Lee News

Dr. Martin Luther King, Jr., to be Honored this Week

 

Lee University's Faculty Cultural Diversity Committee will host a series of events beginning Jan. 16, commemorating the work, theology, and philosophy of Dr. Martin Luther King, Jr. The events will consist of lectures, MLK-themed chapel services, a film showing, and a student panel.

“These events are an invitation for the Lee and Cleveland communities to celebrate diversity and to grow in our sense of empathy and understanding,” said Dr. Mary McCampbell, associate professor of humanities. “We also want to explore the prophetic truth of Dr. King’s famous assertion: ‘Life’s most persistent and urgent question is, ‘What are you doing for others?’”

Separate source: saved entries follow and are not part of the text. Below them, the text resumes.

@[simp] theorem Post.setO_now (k : Nat) (v : Int) : (p.setO k v).now = p.now := rfl
@[simp] theorem Post.setO_clk (k : Nat) (v : Int) : (p.setO k v).clk = p.clk := rfl
@[simp] theorem Post.setO_power (k : Nat) (v : Int) : (p.setO k v).power = p.power := rfl
@[simp] theorem Post.setO_blobs (k : Nat) (v : Int) : (p.setO k v).blobs = p.blobs := rfl
@[simp] theorem Post.setO_imageObjs (k : Nat) (v : Int) : (p.setO k v).imageObjs = p.imageObjs := rfl
@[simp] theorem Post.setO_imageBlobs (k : Nat) (v : Int) : (p.setO k v).imageBlobs = p.imageBlobs := rfl
@[simp] theorem Post.setO_clasps (k : Nat) (v : Int) : (p.setO k v).clasps = p.clasps := rfl
@[simp] theorem Post.setO_crossings (k : Nat) (v : Int) : (p.setO k v).crossings = p.crossings := rfl
@[simp] theorem Post.setO_missed (k : Nat) (v : Int) : (p.setO k v).missed = p.missed := rfl
@[simp] theorem Post.setO_strands (k : Nat) (v : Int) : (p.setO k v).strands = p.strands := rfl
@[simp] theorem Post.setO_lastRated (k : Nat) (v : Int) : (p.setO k v).lastRated = p.lastRated := rfl
@[simp] theorem Post.setO_poison (k : Nat) (v : Int) : (p.setO k v).poison = p.poison := rfl
@[simp] theorem Post.setO_log (k : Nat) (v : Int) : (p.setO k v).log = p.log := rfl
@[simp] theorem Post.setO_logTail (k : Nat) (v : Int) : (p.setO k v).logTail = p.logTail := rfl
@[simp] theorem Post.setO_guard (k : Nat) (v : Int) : (p.setO k v).guard = p.guard := rfl
@[simp] theorem Post.setO_so (k : Nat) (v : Int) : (p.setO k v).so = p.so := rfl
@[simp] theorem Post.setO_si (k : Nat) (v : Int) : (p.setO k v).si = p.si := rfl
@[simp] theorem Post.setO_ax (k : Nat) (v : Int) : (p.setO k v).ax = p.ax := rfl
@[simp] theorem Post.setO_ls (k : Nat) (v : Int) : (p.setO k v).ls = p.ls := rfl
@[simp] theorem Post.setO_budget (k : Nat) (v : Int) : (p.setO k v).budget = p.budget := rfl
@[simp] theorem Post.setO_rc (k : Nat) (v : Int) : (p.setO k v).rc = p.rc := rfl
@[simp] theorem Post.setO_im (k : Nat) (v : Int) : (p.setO k v).im = p.im := rfl
@[simp] theorem Post.setO_bg (k : Nat) (v : Int) : (p.setO k v).bg = p.bg := rfl
@[simp] theorem Post.setO_dm (k : Nat) (v : Int) : (p.setO k v).dm = p.dm := rfl
@[simp] theorem Post.setO_toll (k : Nat) (v : Int) : (p.setO k v).toll = p.toll := rfl
@[simp] theorem Post.setO_snaps (k : Nat) (v : Int) : (p.setO k v).snaps = p.snaps := rfl
@[simp] theorem Post.setO_slots (k : Nat) (v : Int) : (p.setO k v).slots = p.slots := rfl
@[simp] theorem Post.setO_gaps (k : Nat) (v : Int) : (p.setO k v).gaps = p.gaps := rfl
@[simp] theorem Post.setO_recs (k : Nat) (v : Int) : (p.setO k v).recs = p.recs := rfl
@[simp] theorem Post.setO_accts (k : Nat) (v : Int) : (p.setO k v).accts = p.accts := rfl
@[simp] theorem Post.setO_sess (k : Nat) (v : Int) : (p.setO k v).sess = p.sess := rfl
@[simp] theorem Post.setO_cp (k : Nat) (v : Int) : (p.setO k v).cp = p.cp := rfl
@[simp] theorem Post.setO_lx (k : Nat) (v : Int) : (p.setO k v).lx = p.lx := rfl
@[simp] theorem Post.setO_lxQuiet (k : Nat) (v : Int) : (p.setO k v).lxQuiet = p.lxQuiet := rfl
@[simp] theorem Post.setO_ms (k : Nat) (v : Int) : (p.setO k v).ms = p.ms := rfl
@[simp] theorem Post.setO_an (k : Nat) (v : Int) : (p.setO k v).an = p.an := rfl
@[simp] theorem Post.setO_mt (k : Nat) (v : Int) : (p.setO k v).mt = p.mt := rfl
@[simp] theorem Post.setO_pc (k : Nat) (v : Int) : (p.setO k v).pc = p.pc := rfl
@[simp] theorem Post.setO_fq (k : Nat) (v : Int) : (p.setO k v).fq = p.fq := rfl
@[simp] theorem Post.setO_nv (k : Nat) (v : Int) : (p.setO k v).nv = p.nv := rfl
@[simp] theorem Post.setO_link (k : Nat) (v : Int) : (p.setO k v).link = p.link := rfl
@[simp] theorem Post.setO_mesh (k : Nat) (v : Int) : (p.setO k v).mesh = p.mesh := rfl
@[simp] theorem Post.setO_locket (k : Nat) (v : Int) : (p.setO k v).locket = p.locket := rfl
@[simp] theorem Post.setO_disp (k : Nat) (v : Int) : (p.setO k v).disp = p.disp := rfl
@[simp] theorem Post.setO_image (k : Nat) (v : Int) : (p.setO k v).image = p.image := rfl
@[simp] theorem Post.setO_pair (k : Nat) (v : Int) : (p.setO k v).pair = p.pair := rfl
@[simp] theorem Post.setO_ring (k : Nat) (v : Int) : (p.setO k v).ring = p.ring := rfl
@[simp] theorem Post.setO_mem (k : Nat) (v : Int) : (p.setO k v).mem = p.mem := rfl
@[simp] theorem Post.setO_tx (k : Nat) (v : Int) : (p.setO k v).tx = p.tx := rfl
@[simp] theorem Post.setO_reply (k : Nat) (v : Int) : (p.setO k v).reply = p.reply := rfl
@[simp] theorem Post.setO_readback (k : Nat) (v : Int) : (p.setO k v).readback = p.readback := rfl
@[simp] theorem Post.setO_free (k : Nat) (v : Int) : (p.setO k v).free = p.free := rfl
@[simp] theorem Post.setO_blobObj (k : Nat) (v : Int) (j : Nat) : (p.setO k v).blob j = p.blob j := rfl
@[simp] theorem Post.setO_isRunning (k : Nat) (v : Int) : (p.setO k v).running = p.running := rfl

@[simp] theorem Post.setBlob_now (k : Nat) (b : List Byte) : (p.setBlob k b).now = p.now := rfl
@[simp] theorem Post.setBlob_clk (k : Nat) (b : List Byte) : (p.setBlob k b).clk = p.clk := rfl
@[simp] theorem Post.setBlob_power (k : Nat) (b : List Byte) : (p.setBlob k b).power = p.power := rfl
@[simp] theorem Post.setBlob_objs (k : Nat) (b : List Byte) : (p.setBlob k b).objs = p.objs := rfl
@[simp] theorem Post.setBlob_imageObjs (k : Nat) (b : List Byte) : (p.setBlob k b).imageObjs = p.imageObjs := rfl
@[simp] theorem Post.setBlob_imageBlobs (k : Nat) (b : List Byte) : (p.setBlob k b).imageBlobs = p.imageBlobs := rfl
@[simp] theorem Post.setBlob_clasps (k : Nat) (b : List Byte) : (p.setBlob k b).clasps = p.clasps := rfl
@[simp] theorem Post.setBlob_crossings (k : Nat) (b : List Byte) : (p.setBlob k b).crossings = p.crossings := rfl
@[simp] theorem Post.setBlob_missed (k : Nat) (b : List Byte) : (p.setBlob k b).missed = p.missed := rfl
@[simp] theorem Post.setBlob_strands (k : Nat) (b : List Byte) : (p.setBlob k b).strands = p.strands := rfl
@[simp] theorem Post.setBlob_lastRated (k : Nat) (b : List Byte) : (p.setBlob k b).lastRated = p.lastRated := rfl
@[simp] theorem Post.setBlob_poison (k : Nat) (b : List Byte) : (p.setBlob k b).poison = p.poison := rfl
@[simp] theorem Post.setBlob_log (k : Nat) (b : List Byte) : (p.setBlob k b).log = p.log := rfl
@[simp] theorem Post.setBlob_logTail (k : Nat) (b : List Byte) : (p.setBlob k b).logTail = p.logTail := rfl
@[simp] theorem Post.setBlob_guard (k : Nat) (b : List Byte) : (p.setBlob k b).guard = p.guard := rfl
@[simp] theorem Post.setBlob_so (k : Nat) (b : List Byte) : (p.setBlob k b).so = p.so := rfl
@[simp] theorem Post.setBlob_si (k : Nat) (b : List Byte) : (p.setBlob k b).si = p.si := rfl
@[simp] theorem Post.setBlob_ax (k : Nat) (b : List Byte) : (p.setBlob k b).ax = p.ax := rfl
@[simp] theorem Post.setBlob_ls (k : Nat) (b : List Byte) : (p.setBlob k b).ls = p.ls := rfl
@[simp] theorem Post.setBlob_budget (k : Nat) (b : List Byte) : (p.setBlob k b).budget = p.budget := rfl
@[simp] theorem Post.setBlob_rc (k : Nat) (b : List Byte) : (p.setBlob k b).rc = p.rc := rfl
@[simp] theorem Post.setBlob_im (k : Nat) (b : List Byte) : (p.setBlob k b).im = p.im := rfl
@[simp] theorem Post.setBlob_bg (k : Nat) (b : List Byte) : (p.setBlob k b).bg = p.bg := rfl
@[simp] theorem Post.setBlob_dm (k : Nat) (b : List Byte) : (p.setBlob k b).dm = p.dm := rfl
@[simp] theorem Post.setBlob_toll (k : Nat) (b : List Byte) : (p.setBlob k b).toll = p.toll := rfl
@[simp] theorem Post.setBlob_snaps (k : Nat) (b : List Byte) : (p.setBlob k b).snaps = p.snaps := rfl
@[simp] theorem Post.setBlob_slots (k : Nat) (b : List Byte) : (p.setBlob k b).slots = p.slots := rfl
@[simp] theorem Post.setBlob_gaps (k : Nat) (b : List Byte) : (p.setBlob k b).gaps = p.gaps := rfl
@[simp] theorem Post.setBlob_recs (k : Nat) (b : List Byte) : (p.setBlob k b).recs = p.recs := rfl
@[simp] theorem Post.setBlob_accts (k : Nat) (b : List Byte) : (p.setBlob k b).accts = p.accts := rfl
@[simp] theorem Post.setBlob_sess (k : Nat) (b : List Byte) : (p.setBlob k b).sess = p.sess := rfl
@[simp] theorem Post.setBlob_cp (k : Nat) (b : List Byte) : (p.setBlob k b).cp = p.cp := rfl
@[simp] theorem Post.setBlob_lx (k : Nat) (b : List Byte) : (p.setBlob k b).lx = p.lx := rfl
@[simp] theorem Post.setBlob_lxQuiet (k : Nat) (b : List Byte) : (p.setBlob k b).lxQuiet = p.lxQuiet := rfl
@[simp] theorem Post.setBlob_ms (k : Nat) (b : List Byte) : (p.setBlob k b).ms = p.ms := rfl
@[simp] theorem Post.setBlob_an (k : Nat) (b : List Byte) : (p.setBlob k b).an = p.an := rfl
@[simp] theorem Post.setBlob_mt (k : Nat) (b : List Byte) : (p.setBlob k b).mt = p.mt := rfl
@[simp] theorem Post.setBlob_pc (k : Nat) (b : List Byte) : (p.setBlob k b).pc = p.pc := rfl
@[simp] theorem Post.setBlob_fq (k : Nat) (b : List Byte) : (p.setBlob k b).fq = p.fq := rfl
@[simp] theorem Post.setBlob_nv (k : Nat) (b : List Byte) : (p.setBlob k b).nv = p.nv := rfl
@[simp] theorem Post.setBlob_link (k : Nat) (b : List Byte) : (p.setBlob k b).link = p.link := rfl
@[simp] theorem Post.setBlob_mesh (k : Nat) (b : List Byte) : (p.setBlob k b).mesh = p.mesh := rfl
@[simp] theorem Post.setBlob_locket (k : Nat) (b : List Byte) : (p.setBlob k b).locket = p.locket := rfl
@[simp] theorem Post.setBlob_disp (k : Nat) (b : List Byte) : (p.setBlob k b).disp = p.disp := rfl
@[simp] theorem Post.setBlob_image (k : Nat) (b : List Byte) : (p.setBlob k b).image = p.image := rfl
@[simp] theorem Post.setBlob_pair (k : Nat) (b : List Byte) : (p.setBlob k b).pair = p.pair := rfl
@[simp] theorem Post.setBlob_ring (k : Nat) (b : List Byte) : (p.setBlob k b).ring = p.ring := rfl
@[simp] theorem Post.setBlob_mem (k : Nat) (b : List Byte) : (p.setBlob k b).mem = p.mem := rfl
@[simp] theorem Post.setBlob_tx (k : Nat) (b : List Byte) : (p.setBlob k b).tx = p.tx := rfl
@[simp] theorem Post.setBlob_reply (k : Nat) (b : List Byte) : (p.setBlob k b).reply = p.reply := rfl
@[simp] theorem Post.setBlob_readback (k : Nat) (b : List Byte) : (p.setBlob k b).readback = p.readback := rfl
@[simp] theorem Post.setBlob_free (k : Nat) (b : List Byte) : (p.setBlob k b).free = p.free := rfl
@[simp] theorem Post.setBlob_oObj (k : Nat) (b : List Byte) (j : Nat) : (p.setBlob k b).o j = p.o j := rfl
@[simp] theorem Post.setBlob_nObj (k : Nat) (b : List Byte) (j : Nat) : (p.setBlob k b).n j = p.n j := rfl
@[simp] theorem Post.setBlob_onObj (k : Nat) (b : List Byte) (j : Nat) : (p.setBlob k b).on j = p.on j := rfl
@[simp] theorem Post.setBlob_bitObj (k : Nat) (b : List Byte) (j i : Nat) : (p.setBlob k b).bit j i = p.bit j i := rfl
@[simp] theorem Post.setBlob_isRunning (k : Nat) (b : List Byte) : (p.setBlob k b).running = p.running := rfl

On Monday evening, Jan. 16, Lee will host the annual Dream Keeper awards ceremony on campus at 6:30 in the Conn Center. Initiated by the Ministerial Fellowship, the NAACP, and the 100 Black Men of Bradley County, the Dream Keeper Award is given to honor the academic achievements of students in grades seven through twelve. This year’s ceremony features the music of Lee's Evangelistic Singers (EVS) and an address from Mr. Greg Bagby, principal of Barger Academy of Fine Arts in Chattanooga.

Ron Hill, pastor of Cleveland Church of God Sanctified, will speak in chapel on Tuesday, Jan. 17, at 10:40 a.m. in the Conn Center. Hill served for 33 years in education with Cleveland City Schools as a classroom teacher, assistant principal, and principal. Since 2009, he has served as one of the field experience supervisors for student teachers from Lee University.

Later on Tuesday, the “Leebertarian” student club will host a lecture titled, “Let Justice Roll Down: MLK & Black Lives Matter,” by McCampbell. The lecture will focus on the similarities and differences between MLK’s approach and philosophy and that of the Black Lives Matter movement. This event will take place at 7 p.m. in Johnson Lecture Hall, located in Lee’s Humanities Center.

On Wednesday, Jan. 18, there will be a showing of Ava Duvernay’s powerful documentary, “13th,”which traces the narrative of black criminalization from the Reconstruction era to 2016. The movie will be shown in the Communication Arts Building, and snacks will be served before the film. After the film, attendees can participate in a discussion led by Dr. Arlie Tagayuna, assistant professor of sociology.

The week’s events continue on Thursday evening, Jan. 19, with a student panel, “Telling to Live: Testimonies of African American Students,” an opportunity for students to learn from their peers who will highlight their own experiences as African Americans in contemporary America. This event is sponsored and organized by the Student Leadership Council, and it will take place at 7 p.m. in the Edna Minor Conn Theater, located on the top floor of Lee’s Vest Building.

The week’s final event is a Student Leadership Council led workshop/discussion, “Help Me Be Sensitive,” that will be held on Friday, Jan. 20 at 7 p.m. in the Dixon Center.

“This will be a time to discuss discrimination as it relates to race, gender, and religion, and a chance to learn together how to steward our privilege,” said Jill Welborn, the club’s staff sponsor and director of Student Development.

All events are free and open to the public.